Saturday, April 5, 2008

Change of scenery

Nope, I haven't stopped blogging. You can find my new home at

http://lawls.vox.com/

Sunday, March 23, 2008

Yeah I know...

The other day I came to the realization that one of the main reasons why my blogging ventures fail is that I'm too much of an indifferent and lost person at times.
Here are some problems that I realized need work:


1)Making plans with people: During high school, I was always the one who planned things out. Whether it was hanging out, organizing functions for clubs, or contriving large scale excursions, I was one to incite and act. But one thing I realized that has changed about me is that I am just too damn lazy to do things in college. Whether it is calling up a friend whom I haven't seen in ages in order to catch up or simply returning a person's phone call, my head seems elsewhere. If It ever seems that I am just ignoring you or shrugging you off my shoulders, chances are I did not mean to do it. This is something I need to work on.

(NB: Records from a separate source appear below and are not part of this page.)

-- ==== Sys2Proof/Machine/Preempt.lean ====
section
/-! DEFINITION. Machine/Preempt.lean: pre-emption of a cell: the halt, the save, the restore (17 R277 to R282), and the images that
firmware moves (17 R279). -/

namespace Sys2Proof.Machine

/-! ## Sizes of images (Table 17-4) -/

def groupSize (g : Group) : Nat := 1024 + 4096 * vBlocks g.vcap + 256 * sBlocks g.scap
def teamSize (t : Team) : Nat := 2048 + 16384 * (t.wAll + t.aNow + t.dAll)
/-- The cell header's part for a launch: the spec gives it no size (log entry 57). -/
def headerSize : Nat := 4096
def imageSize (ts : List Team) (gs : List Group) (launches : Nat) : Nat :=
  (ts.map teamSize).foldl (· + ·) 0 + (gs.map groupSize).foldl (· + ·) 0 + headerSize * launches
def Image.bytes (m : Image) : Nat := imageSize m.teams m.groups m.launches.length

/-- Bytes that a die's images take in its shadow ways, or in its overflow area. -/
def State.imageBytes (s : State) (die : Nat) (ovf : Bool) : Nat :=
  ((s.images.filter fun m => m.die == die && m.inOverflow == ovf).map Image.bytes).foldl (· + ·) 0

/-- 128 MiB a reserved way (01 R20), and the overflow area of 4 GiB (R279). -/
def State.shadowBytes (s : State) : Nat := 2 ^ 27 * s.dev.record.shw
def overflowBytes : Nat := 2 ^ 32

/-- Where a save of n bytes has room on a die: in the shadow ways, else (true) in the overflow area, else nowhere. -/
def State.roomFor (s : State) (die n : Nat) : Option Bool :=
  if s.imageBytes die false + n ≤ s.shadowBytes then some false
  else if s.imageBytes die true + n ≤ overflowBytes then some true
  else none

/-- The largest save that a cell can need: about 132 MiB for 48 cores, 2.75 MiB a core (R279). -/
def CellSt.largestSave (c : CellSt) : Nat := 11 * 2 ^ 18 * c.cores.length

/-! ## Teams of a cell -/

def CellSt.has (c : CellSt) (core : Nat) : Bool := c.clusters.contains (core / Config.clusterSize)
def CellSt.die (c : CellSt) : Nat := c.clusters.headD 0 / Config.dieClusters
def State.cellTeams (s : State) (c : CellSt) : List Team := s.allTeams.filter fun t => t.live && c.has t.core
def State.cellGroups (s : State) (c : CellSt) : List Group := s.allGroups.filter fun g => g.live && c.has g.core

/-! ## The halt (R277) -/

/-- Bytes of a cell's save. -/
def State.saveBytes (s : State) (c : CellSt) : Nat := imageSize (s.cellTeams c) (s.cellGroups c) (s.resident c.id).length

/-- The slice clock of a die stands at 2600 MHz or more while a save or a restore runs there (01 R24). -/
def State.raiseSlice (die : Nat) (s : State) : State :=
  { s with dev := { s.dev with sliceMhz := s.dev.sliceMhz.mapIdx fun i f => if i = die then Nat.max 2600 f else f } }

/-- A halt begins. -/
def State.halt (cell : Nat) (s : State) : State :=
  match s.findCell? cell with
  | none => s
  | some c => (s.raiseSlice c.die).onCell cell fun c => { c with halting := true }

/-- PREEMPTION: firmware asks for it, unless neither the shadow ways nor the overflow area of the die have room for the save (R279). -/
def execPreemption (cell : Nat) (s : State) : Out :=
  .next <| match s.findCell? cell with
    | none => s
    | some c => if (s.roomFor c.die (s.saveBytes c)).isNone then s else s.halt cell

/-- An instruction that has issued has still to make its arrival or its placement. -/
def Susp.issuing : Susp → Bool
  | .sync _ => true
  | .rput _ _ _ => true
  | _ => false

/-- HALT_REPORTED: every issued instruction of the cell has completed, a RESIZE that waits among them (08 R160), and every line that they
asked for has come. -/
def execHaltReported (cell : Nat) (s : State) : Out :=
  .next <| match s.findCell? cell with
    | none => s
    | some c =>
      let running := match s.run with
        | some r => c.has r.core
        | none => false
      if !c.halting || running || (s.cellGroups c).any (fun g => !g.pend.isEmpty || g.susp.issuing || (g.resizing && s.canIssue g)) ||
         (s.cellTeams c).any s.asksFill then s
      else s.onCell cell fun c => { c with reported := true }

/-! ## The save (R280) -/

/-- L1 lines of the context leave the cell. -/
def State.dropLines (c : CellSt) (ctx : Nat) (s : State) : State :=
  s.mapCores fun k => if c.has k.id then { k with lines := k.lines.filter fun x => x.ctx != ctx } else k

/-- CONTEXT_SAVE: once launches that end or are done have gone (Table 17-7). The image goes to the shadow ways, to the overflow area where
those have no room, and where neither has, the cell goes on unsaved (R279; log entry 57). -/
def execContextSave (cell : Nat) (s : State) : Out :=
  .next <| match s.findCell? cell with
    | none => s
    | some c =>
      let ls := s.resident cell
      if !c.reported || ls.any (fun l => l.ends || s.launchDone l) then s
      else match c.ctx with
        | none => s.onCell cell fun c => { c with halting := false, reported := false }
        | some ctx => match if ls.isEmpty then none else s.roomFor c.die (s.saveBytes c) with
        | none => s.onCell cell fun c => { c with halting := false, reported := false }
        | some ovf =>
          let m : Image := { num := s.nextImage, ctx := ctx, die := c.die, launches := ls.map (·.id), teams := s.cellTeams c,
                             groups := s.cellGroups c, inOverflow := ovf }
          let s1 := (s.dropTeams fun t => c.has t.core).dropLines c ctx
          { s1 with images := s1.images ++ [m], nextImage := s1.nextImage + 1 }.onCell cell fun c =>
            { c with ctx := none, halting := false, reported := false }

/-! ## The restore (R281) -/

/-- What the acquires of a saved team know stands at the new core as its present epoch; it has no store queued. -/
def Know.at (e : Nat) (k : Know) : Know := { k with epoch := e, upto := 0 }
def Bar.at (e : Nat) (b : Bar) : Bar := { b with cur := b.cur.at e, done := b.done.at e }
def Hand.at (e : Nat) (h : Hand) : Hand := { h with near := h.near.at e }
def Release.at (e : Nat) (r : Release) : Release := { r with hand := r.hand.at e }
def Rel.at (e : Nat) (r : Rel) : Rel := { r with what := r.what.at e }
/-- A thread whose writes are held has ended before the save: its order there is that of no instruction of the new core. -/
def Held.at (e o : Nat) (h : Held) : Held := { h with rel := h.rel.map (Release.at e), order := o }
def FenceMark.at (m : FenceMark) : FenceMark := { m with upto := 0 }

/-- A saved team at epoch e and order o of core c, slot k, generation g. -/
def Team.at (c k g e o : Nat) (p : Spot) (t : Team) : Team :=
  { t with core := c, slot := k, gen := g, wpos := p.w, apos := p.a, dpos := p.d, rels := t.rels.map (Rel.at e),
           held := t.held.map (Held.at e o), bars := t.bars.map (fun b => (b.1, b.2.at e)), poolKnow := t.poolKnow.map fun b => (b.1, b.2.at e) }

/-- A saved group there. Records that it has still to write name its new place (Table 17-7). -/
def Group.at (c k e : Nat) (g : Group) : Group :=
  { g with core := c, slot := k, know := g.know.at e, readKnow := g.readKnow.at e, fork := g.fork.at e,
           ownRels := g.ownRels.map (Rel.at e), fenceTeam := g.fenceTeam.map FenceMark.at, fenceDev := g.fenceDev.map FenceMark.at,
           recs := if g.unwritten then g.recs.map fun r => { r with core := c, team := k } else g.recs }

/-- A saved team in core c, slot k: its ways taken, unless its chain has given them back, and the slot's generation raised. It takes a place in the
core's order, which its held writes have from then on. -/
def State.placeTeam (t : Team) (gs : List Group) (c k : Nat) (p : Spot) (s : State) : State :=
  match s.findCore? c with
  | none => s
  | some x =>
    let gen := (mapGet 0 x.gens k + 1) % 2 ^ 16
    let e := x.epoch + 1
    let ways := if t.retiring then 16 else 16 - (t.aNow - t.agBase)
    let s1 := s.mapCores fun y =>
      if y.id = c then
        { y.dropPriv k with gens := mapSet 0 y.gens k gen, epoch := e, seq := y.seq + 1, l1w := Nat.min y.l1w ways,
                            lines := (y.dropPriv k).lines.filter fun z => decide (z.way < ways) }
      else y
    { s1 with teams := s1.teams ++ [t.at c k gen e x.seq p], groups := s1.groups ++ gs.map (Group.at c k e),
              rels := upd (fun r => r.what.team == t.ident) (Rel.at e) s1.rels }

/-- The groups of a saved team. -/
def Image.groupsOf (m : Image) (t : Team) : List Group := m.groups.filter fun g => g.core == t.core && g.slot == t.slot

/-- The spot of a saved team in core c, slot k. -/
def State.placeSpot (s : State) (t : Team) (gs : List Group) (c k : Nat) : Option Spot :=
  if (s.findCore? c).isNone || Config.teamSlots ≤ k || (s.teamsOn c).any (fun x => x.slot == k) then none
  else if !t.retiring && !(s.groupsFit c gs && s.exclFits c t.body.excl) then none
  else match freeBlock (bufGranules .w) (if t.retiring then 0 else t.wAll) (s.blocksOf c .w),
             freeBlock (bufGranules .a) (if t.retiring then 0 else t.agBase) (s.blocksOf c .a),
             freeBlock (bufGranules .d) t.dAll (s.blocksOf c .d) with
    | some w, some a, some d => some ⟨k, w, a, d⟩
    | _, _, _ => none

/-- Teams that stay together: the pair even to even on one core pair, a harness on consecutive cores of one cluster from an even
core. -/
def placesOk (xs : List (Team × Nat × Nat)) : Bool :=
  xs.all fun x =>
    (!x.1.body.pair || x.2.1 % 2 == x.1.core % 2) &&
    (!x.1.harness || (decide (x.1.hidx ≤ x.2.1) && (x.2.1 - x.1.hidx) % 2 == 0)) &&
    xs.all fun y =>
      (!(x.1.body.pair && y.1.launch == x.1.launch && y.1.piece.idx == x.1.piece.idx) || x.2.1 / 2 == y.2.1 / 2) &&
      (!(x.1.harness && y.1.launch == x.1.launch) ||
        (x.2.1 + y.1.hidx == y.2.1 + x.1.hidx && x.2.1 / Config.clusterSize == y.2.1 / Config.clusterSize))

/-- Place the teams one after another. -/
def State.placeAll (m : Image) : List (Team × Nat × Nat) → State → Option State
  | [], s => some s
  | x :: xs, s =>
    match s.placeSpot x.1 (m.groupsOf x.1) x.2.1 x.2.2 with
    | none => none
    | some p => State.placeAll m xs (s.placeTeam x.1 (m.groupsOf x.1) x.2.1 x.2.2 p)

/-- A slot of the cell with a higher effective priority than every queue of a saved context, and of another context, holds a packet that is
not accepted (18 R284). -/
def State.outranked (s : State) (cell : Nat) (m : Image) : Bool :=
  let mine := ((s.launches.filter fun l => m.launches.contains l.id).map fun l => s.effOf l.queue).foldl Nat.max 0
  s.slots.any fun x => x.cell == cell && match x.queue.bind s.findQueue? with
    | some q => q.ctx != m.ctx && q.unread && !q.halt && decide (mine < s.effOf q.num)
    | none => false

/-- CONTEXT_RESTORE: an image into a cell that runs no other context, at the cores and slots that firmware chooses. -/
def execContextRestore (image cell : Nat) (places : List (Nat × Nat)) (s : State) : Out :=
  .next <| match s.images.find? fun m => m.num == image, s.findCell? cell with
    | some m, some c =>
      let xs := m.teams.zip places
      if places.length ≠ m.teams.length ∨ s.mayRun c m.ctx = false ∨ placesOk xs = false ∨ xs.any (fun x => !c.has x.2.1) = true ∨
         s.outranked cell m = true then s
      else match (s.raiseSlice c.die).placeAll m xs with
        | none => s
        | some s1 =>
          let mine := fun l : Nat => m.launches.contains l
          { s1 with
            images := s1.images.filter fun x => x.num != image
            launches := upd (fun l => mine l.id) (fun l => { l with cell := cell }) s1.launches
            children := upd (fun x => mine x.parent) (fun x => { x with cell := cell }) s1.children }.onCell cell fun c =>
              { c with ctx := some m.ctx }
    | _, _ => s

/-- SHADOW_IMAGE_MOVE: to the overflow area of the die, or back into its shadow ways, where there is room. -/
def execShadowImageMove (image : Nat) (toOverflow : Bool) (s : State) : Out :=
  .next <| match s.images.find? fun m => m.num == image with
    | none => s
    | some m =>
      let cap := if toOverflow then overflowBytes else s.shadowBytes
      if m.inOverflow == toOverflow || decide (cap < s.imageBytes m.die toOverflow + m.bytes) then s
      else { s with images := upd (fun m => m.num == image) (fun m => { m with inOverflow := toOverflow }) s.images }

end Sys2Proof.Machine
end

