/-- BAR2_ACCESS: physical within stack WINSTK, or through the tables of WINCTX. -/
def execBar2Access (write : Bool) (off bytes : Nat) (v : W64) (s : State) : Out :=
  let offs := (List.range bytes).map (off + ·)
  .next <|
    if s.dev.state ≠ 2 ∨ 2 ^ 36 < off + bytes ∨ 8 < bytes then barAborts write false s
    else if s.dev.winctx = 0xFFFF then barDo write v 0 (offs.map fun o => physAcc (2 ^ 36 * s.dev.winstk + o)) s
    else match State.windowAccs s.dev.winctx (if write then .w else .r) offs s with
      | none => barAborts write true s
      | some (as, s1) => if as.all fun a => s.served a.key then barDo write v s.dev.winctx as s1 else s

end Sys2Proof.Machine
end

2) Sense of direction: A couple days ago, my cousin and I got into a heated debate about Ron Paul and his policies. No, this wasn't a substantial debate between two clashing ideals. It was more of a debate between my apathy and his interest of politics and Ron Paul. Somewhere along the lines of our yelling, he asked what was the point of going to college if I didn't have any opinions or firm resolutions. This struck some kind of string inside me. The remark certainly angered me but at the same time I couldn't give him a decent reply. A lot of people talk about finding themselves in college and here I am in the second semester of my second year doing things that don't seem to clearly define who I am and what I stand for.

3) Future plans: Freshman year was great. I was driven, motivated, and intent on pursuing a career as a surgeon. Things have changed since then. Instead of focusing only on things that may affect my future career in the medical field, I've been partaking in different things that interest me to a certain point but that's it- they're not enough to extend to a higher level of interest that will keep me happy in the future. And if you know me, i'm sure that you've heard me talk about changing my major at least once or twice this year.

I guess the point to consider right now is whether or not i'm genuinely interested in something. There's usually nothing that's attached to the mentioning of my name. While some people may have titles like "oh! the basketball player," or "ah, she's really interested in nutrition," I figured that the response to my name is something along the lines of "Oh...who?" At this point, I don't think I've found my calling or forte- and it's starting to worry me. Maybe I shouldn't, but it's definitely caught my attention.